Pro Tip on the 10-yr T-Yield
Data for the 10-yr T-Yield ($TNX) comes into StockCharts about an hour before stocks open and chartists can get a bond market preview on this chart. I am writing this about 30 minutes before the open and you can see a bounce in the 10-yr T-Yield ($TNX) and 30-yr T-Yield ($TYX) today (Friday morning). $TNX is bouncing off support in the 22 area (2.2%). $TYX is battling the channel line and needs to clear 29.5 (2.95%) to trigger a clean upside breakout.
Oil Gets Stuck in the Middle
September Crude (^CLU17) is in a long-term downtrend and hitting resistance in the $50 area. The long-term trend is down with lower lows and lower highs throughout 2017. The current bounce is big in percentage terms, but crude remains below the May high. I do not view the red trend line has a strong resistance level, but it fits the narrative. Note that trend lines simply reflect the rate of descent or ascent with their steepness. The gray zone marks the mid point of the one year range. There was support in the 48-50 area in 2016 and resistance in the 50-52 area in 2017. With the bigger trend clearly down, I would expect crude to hit resistance sooner rather than later and turn back down.

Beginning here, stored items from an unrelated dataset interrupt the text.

/-- The counted rows RD5 and W8: the row itself for another page byte, the closing row after the last one (R122, R123). -/
theorem RowInv.counted {n : Nat} (hr : r = .rd5 ∧ r' = .rd6 ∨ r = .w8 ∧ r' = .w9) (h : RowInv c r (.opened n) s)
    (hbus : BusAt (.opened (n + 1)) u) (hcfg : u.cfg = s.cfg) (hbusy : u.ctrlBusy = s.ctrlBusy)
    (hcnt : u.byteCnt = s.byteCnt + 1) : (goto c (if s.byteCnt + 1 < 259 then r else r') u).Inv := by
  obtain ⟨hn, hlo, hhi⟩ : n = s.byteCnt + 1 ∧ 3 ≤ s.byteCnt ∧ s.byteCnt < 259 := by
    obtain ⟨rfl, -⟩ | ⟨rfl, -⟩ := hr <;> exact ⟨Framing.opened.inj h.row, h.idx⟩
  have hbus' : Framing.opened (n + 1) = .opened (s.byteCnt + 1 + 1) := congrArg (fun m => Framing.opened (m + 1)) hn
  split
  next hmore =>
    have hidx : 3 ≤ s.byteCnt + 1 ∧ s.byteCnt + 1 < 259 := ⟨by omega, hmore⟩
    obtain ⟨rfl, -⟩ | ⟨rfl, -⟩ := hr <;> exact h.nextByte hbus rfl hcfg hbusy hcnt rfl hmore.le hbus' hidx
  next hlast =>
    have hend : s.byteCnt + 1 = 259 := by omega
    rw [hend] at hbus'
    obtain ⟨rfl, rfl⟩ | ⟨rfl, rfl⟩ := hr <;> exact h.nextByte hbus rfl hcfg hbusy hcnt hend le_rfl hbus' rfl

/-- Leaving the poll from row P4: the end of the command, or row P3 with the frame open (R125, log 15). -/
theorem RowInv.leavePoll (h : RowInv c .p4 f s) : (leavePoll c s).Inv := by
  have hrow := h.row
  have hidx : s.byteCnt = 1 := h.idx
  unfold Machine.leavePoll
  cases hpf : s.cfg.pollFraming with
  | perSample =>
    rw [hpf] at hrow
    obtain rfl : f = .closed := hrow
    exact inv_endCommand ⟨h.bus, h.byteCnt⟩
  | continuous =>
    rw [hpf] at hrow
    exact h.next h.bus rfl rfl rfl h.byteCnt (by rw [hpf]; exact hrow) hidx

/-- Another sample after row P4: from row P0, or from row P2 with the frame open (R125, log 15). -/
theorem RowInv.again (h : RowInv c .p4 f s) : (goto c (againRow s.cfg.pollFraming) s).Inv := by
  have hrow := h.row
  have hidx : s.byteCnt = 1 := h.idx
  cases hpf : s.cfg.pollFraming with
  | perSample =>
    rw [hpf] at hrow
    exact h.next h.bus rfl rfl rfl h.byteCnt hrow trivial
  | continuous =>
    rw [hpf] at hrow
    refine h.next h.bus rfl rfl rfl h.byteCnt ?_ ?_ <;> rw [hpf]
    · show f.openFrom 1
      cases f with
      | opened m => exact Nat.le_of_succ_le hrow
      | closed | broken => exact hrow
    · exact hidx.le

theorem RowInv.pollTest (h : RowInv c .p4 f s) : (pollTest c s).Inv := by
  have counted (b : Bool) : RowInv c .p4 f { s with pollCnt := s.countedSamples, errTimeout := b } :=
    ⟨h.bus.quiet rfl rfl rfl, h.byteCnt, h.busy, h.table, h.row, h.idx⟩
  obtain ⟨-, ht⟩ | ⟨-, -, ht⟩ | ⟨-, -, ht⟩ := pollTest_cases c s
  · exact ht ▸ (counted s.errTimeout).leavePoll
  · exact ht ▸ (counted true).leavePoll
  · exact ht ▸ (counted s.errTimeout).again

/-- Row P3 closes the frame: on to the test, or, in a continuous poll, the end of the command (R125, log 15). -/
theorem RowInv.afterDesel (h : RowInv c .p3 f s) : (afterDesel c (desel s)).Inv := by
  have hrow := h.row
  have hidx : s.byteCnt = 1 := h.idx
  unfold Machine.afterDesel
  rw [desel_cfg]
  cases hpf : s.cfg.pollFraming with
  | perSample =>
    rw [hpf] at hrow
    obtain rfl : f = .opened 2 := hrow
    exact h.next h.bus.desel rfl rfl rfl h.byteCnt (by rw [hpf]; rfl) hidx
  | continuous =>
    rw [hpf] at hrow
    have hbus := h.bus
    cases f with
    | opened m =>
      obtain ⟨m, rfl⟩ : ∃ k, m = k + 1 := Nat.exists_eq_add_of_le' (Nat.le_of_succ_le hrow)
      exact inv_endCommand ⟨hbus.desel, h.byteCnt⟩
    | closed | broken => exact hrow.elim

/-- Row P2 receives a sample and goes on to the row that closes the frame, or to the test with it open (R125, log 15). -/
theorem RowInv.sampled (h : RowInv c .p2 f s) : (goto c (sampledRow s.cfg.pollFraming) (storeSample (xSample s))).Inv := by
  have hrow := h.row
  cases hpf : s.cfg.pollFraming with
  | perSample =>
    rw [hpf] at hrow
    obtain rfl : f = .opened 1 := hrow
    exact h.next h.bus.xSample.storeSample rfl (by simp) (by simp) (by simp) (by rw [hpf]; rfl)
      (by simp [rowByteCnt, sampledRow])
  | continuous =>
    rw [hpf] at hrow
    have hbus := h.bus
    cases f with
    | opened m =>
      exact h.next hbus.xSample.storeSample rfl (by simp) (by simp) (by simp) (by rw [hpf]; exact Nat.succ_le_succ hrow)
        (by simp [rowByteCnt, sampledRow])
    | closed | broken => exact hrow.elim

/-- A row that stands where the invariant says leaves a state that meets it (R20, R120 to R125). -/
theorem RowInv.tickRow (h : RowInv c r f s) : (tickRow c r s).Inv := by
  have ⟨hbus, hcnt, hbusy, htable, hrow, hidx⟩ := h
  cases r with
  | p4 => exact h.pollTest
  | p3 => exact h.afterDesel
  | p2 => exact h.sampled
  | i0 | e0 | e3 | rd0 | w0 | w3 | p0 =>
    obtain rfl : f = .closed := hrow
    exact h.next hbus.sel rfl rfl rfl hcnt rfl trivial
  | i1 | e1 | e4 | rd1 | w1 | w4 =>
    obtain rfl : f = .opened 0 := hrow
    exact h.next (hbus.xOpcode _) rfl (by simp) (by simp) (by simp) rfl (xOpcode_byteCnt ..)
  | p1 =>
    obtain rfl : f = .opened 0 := hrow
    refine h.next (hbus.xOpcode _) rfl (by simp) (by simp) (by simp) ?_ ?_ <;>
      cases s.cfg.pollFraming <;> simp [rowBus, rowByteCnt, Framing.openFrom]
  | e2 | w2 =>
    obtain rfl : f = .opened 1 := hrow
    exact h.next hbus.desel rfl rfl rfl hcnt rfl trivial
  | i2 | i3 | i4 =>
    obtain rfl : f = .opened _ := hrow
    exact h.nextByte (hbus.xFill.storeId _) rfl (xFill_cfg s) (xFill_ctrlBusy s) (xFill_byteCnt s) (congrArg (· + 1) hidx)
      (by decide) rfl rfl
  | rd2 | rd3 | w5 | w6 =>
    obtain rfl : f = .opened _ := hrow
    exact h.nextByte (hbus.xNext _) rfl (xNext_cfg s _) (xNext_ctrlBusy s _) (xNext_byteCnt s _) (congrArg (· + 1) hidx)
      (by decide) rfl rfl
  | rd4 | w7 =>
    obtain rfl : f = .opened _ := hrow
    exact h.nextByte (hbus.xNext _) rfl (xNext_cfg s _) (xNext_ctrlBusy s _) (xNext_byteCnt s _) (congrArg (· + 1) hidx)
      (by decide) rfl ⟨by decide, by decide⟩
  | rd5 =>
    obtain rfl : f = .opened _ := hrow
    exact h.counted (.inl ⟨rfl, rfl⟩) (hbus.xFill.storeRx _) (xFill_cfg s) (xFill_ctrlBusy s) (xFill_byteCnt s)
  | w8 =>
    obtain rfl : f = .opened _ := hrow
    exact h.counted (.inr ⟨rfl, rfl⟩) (hbus.xNext _) (xNext_cfg s _) (xNext_ctrlBusy s _) (xNext_byteCnt s _)
  | i5 =>
    obtain rfl : f = .opened 4 := hrow
    rw [tickRow_i5]
    split
    next hpolls => exact inv_enterPoll ⟨hbus.desel, hcnt⟩ hbusy (by simp [Command.polls, hpolls])
    next => exact inv_endCommand ⟨hbus.desel, hcnt⟩
  | e5 | rd6 | w9 =>
    obtain rfl : f = .opened _ := hrow
    obtain rfl := of_decide_eq_true htable
    exact inv_enterPoll ⟨hbus.desel, hcnt⟩ hbusy (Bool.or_true _)

/-! ### Commands and steps -/

theorem inv_tick (h : s.Inv) : (tick s).Inv := by
  obtain hs | ⟨c, r, hs⟩ := seq_cases s
  · rwa [tick_idle hs]
  · obtain ⟨f, hrow⟩ := inv_at hs h
    rw [tick_at hs]
    exact hrow.tickRow

theorem inv_ticks (n : Nat) (h : s.Inv) : (ticks n s).Inv := by
  induction n generalizing s with
  | zero => exact h
  | succ n ih => exact ih (inv_tick h)

/-- A running command between two of its frames. -/
structure BetweenFrames (s : State) : Prop where
  free : BusFree s
  busy : s.ctrlBusy = true

theorem BetweenFrames.frame {i : Instr} {t : State} (h : BetweenFrames s) (hi : i.isCommand = false) (ht : exec i s = .next t) :
    BetweenFrames t := by
  obtain ⟨⟨-, -, -, -, hbusy, -⟩, -⟩ := framesKeepRegisters i s t hi ht
  exact ⟨h.free.exec_frame hi ht, hbusy.trans h.busy⟩

/-- The first pass of a poll is rows of the poll, so it keeps the invariant as they do. -/
theorem BetweenFrames.pollOnce (h : BetweenFrames s) (hpolls : c.polls s.cfg.identifyPolls = true) : (pollOnce c s).Inv := by
  rw [← ticks_poll]
  exact inv_ticks _ (inv_goto.mpr ⟨.closed, h.free.bus, h.free.byteCnt, h.busy, hpolls, rfl, trivial⟩)

theorem BetweenFrames.enterPoll (h : BetweenFrames s) : BetweenFrames (enterPoll c s) :=
  ⟨⟨h.free.bus.quiet rfl rfl rfl, h.free.byteCnt⟩, h.busy⟩

theorem BetweenFrames.run (h : BetweenFrames s) : (c.run s).Inv := by
  cases c with
  | identify =>
    have hframe := h.frame rfl (exec_jedecId s)
    simp only [Command.run, runIdentify]
    split
    next hpolls => exact hframe.enterPoll.pollOnce (by simp [Command.polls, jedecIdFrame, hpolls])
    next => exact inv_endCommand hframe.free
  | eraseChip =>
    exact ((h.frame rfl (exec_wren s)).frame rfl (exec_chipErase _)).enterPoll.pollOnce (Bool.or_true _)
  | readPage =>
    simp only [Command.run, runReadPage]
    exact (h.frame rfl (exec_read s.pageLatch s)).enterPoll.pollOnce (Bool.or_true _)
  | writePage =>
    simp only [Command.run, runWritePage]
    exact ((h.frame rfl (exec_wren s)).frame rfl (exec_pp s.pageLatch _)).enterPoll.pollOnce (Bool.or_true _)
  | pollUntilReady => exact h.pollOnce (Bool.or_true _)

/-- An accepted command stands at the first row of its table, with the bus free (R16). -/
theorem inv_accept (h : BusFree s) : (accept c s).Inv := by
  have hbus : BusAt .closed (accept c s) := h.bus.quiet rfl rfl rfl
  rw [accept_at]
  cases c with
  | pollUntilReady => exact inv_goto.mpr ⟨_, hbus, h.byteCnt, rfl, Bool.or_true _, rfl, trivial⟩
  | identify | eraseChip | readPage | writePage => exact inv_goto.mpr ⟨_, hbus, h.byteCnt, rfl, rfl, rfl, trivial⟩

GLD Bounces Towards Resistance Zone
The Gold SPDR (GLD) is trading lower in early trading today because it is positively correlated with the 20+ YR T-Bond ETF (TLT), which is also down. Overall, GLD broke the wedge line and then bounced back above 120. The bounce certainly looks strong, but the ETF hit resistance in the 120-124 area in February, April and June. The green Raff Regression Channel marks the upswing with support set at 119. A break here would reverse the short-term uptrend and put the bigger wedge break back in play. Again, watch TLT for clues because there is a strong positive correlation between GLD and TLT. There is no need to chart the Dollar because UUP remains in a strong downtrend.